You see that household-name BBC TV presenter you like so much? Chances are, they’ve been cheating on their taxes.

That’s what HM Revenue and Customs is implying in its revelation that more than 100 BBC presenters are being investigated for alleged tax avoidance.

So, while you and I have been working hard to pay the TV licence fee – a tax imposed on all of us before we can watch not only BBC shows but any TV at all – it seems they have been ducking out of paying their fair share.

And they’re being paid a fortune! We’re discussing people who have been paid at least £150,000 per year.

I should stress that this is only an investigation; nobody has actually been found guilty of anything – yet.

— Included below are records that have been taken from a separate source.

-- ==== Sys2Proof/Word.lean ====
section
/-!
DEFINITION. Word.lean: the word types of the device and nothing else.
-/
namespace Sys2Proof

/-- A BAR0 register or a 32-bit message word (R5). -/
abbrev Word := BitVec 32

/-- A byte of a frame, a message or a buffer. -/
abbrev Byte := BitVec 8

/-- A value of the raw counter, in units of 2^-16 ns (R71). -/
abbrev Raw := BitVec 96

end Sys2Proof
end

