-- ==== Sys2Proof/Syntax.lean ====
section
/-!
DEFINITION. Syntax.lean: the commands of the block, one constructor for each row of spec/opcode_table.json, with the
operands the command carries: register values as software writes them, messages as they arrive, and the facts of the
outside world that the row's rule names. `at'` is the raw-counter value at which a timed command happens; `cap` is the
raw value captured for a stamp (R71).
-/
namespace Sys2Proof
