/-- The bits of the fields of a list that a test selects. -/
def fieldMask (p : FieldD → Option (Nat × Nat)) : List FieldD → Word
  | [] => 0
  | f :: fs =>
    match p f with
    | some (hi, lo) => mask hi lo ||| fieldMask p fs
    | none => fieldMask p fs

/-- The RW bits of a register. -/
def RegD.rwMask (d : RegD) : Word := fieldMask (fun | .rw hi lo => some (hi, lo) | _ => none) d.fields

/-- The W1C bits of a register. -/
def RegD.w1cMask (d : RegD) : Word := fieldMask (fun | .w1c hi lo => some (hi, lo) | _ => none) d.fields

/-- The W1S bits of a register. -/
def RegD.w1sMask (d : RegD) : Word := fieldMask (fun | .w1s hi lo => some (hi, lo) | _ => none) d.fields

/-- The RC bits of a register. -/
def RegD.rcMask (d : RegD) : Word := fieldMask (fun | .rc hi lo => some (hi, lo) | _ => none) d.fields

/-- The WO bits of a register. -/
def RegD.woMask (d : RegD) : Word := fieldMask (fun | .wo hi lo => some (hi, lo) | _ => none) d.fields

/-- A register's value after software writes `v` over `old`, by field type (R9, Table 00.5): RW takes the written bits,
W1C clears where 1 is written, W1S sets where 1 is written, RO, RC, WO and reserved bits stay (R7). -/
def RegD.written (d : RegD) (old v : Word) : Word :=
  (((old &&& ~~~d.rwMask) ||| (v &&& d.rwMask)) &&& ~~~(v &&& d.w1cMask)) ||| (v &&& d.w1sMask)

end Sys2Proof.Machine
end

But if they are, This Writer wants them to be named and punished.

As for the BBC itself – the Corporation seems to have allowed these people to cheat by paying them through personal service companies, whatever they may be.

What’s wrong with good old Pay As You Earn? The rest of us have to put up with it – why not these entitled ‘faces’?

More than 100 BBC presenters are under investigation for alleged tax avoidance after being suspected of wrongly using personal service companies to minimise their tax bills, HMRC has revealed.

A “very significant number of BBC news presenters” – as well as a number of staff at other broadcasters – face demands to hand over unpaid tax and national insurance contributions after HMRC launched a probe into whether stars had incorrectly declared themselves to be self-employed.

The BBC announced in July that it had moved 85 presenters onto its books as full-time employees, after a report published in 2012 found that the corporation paid more than 124 stars in excess of £150,000 a year via personal service companies.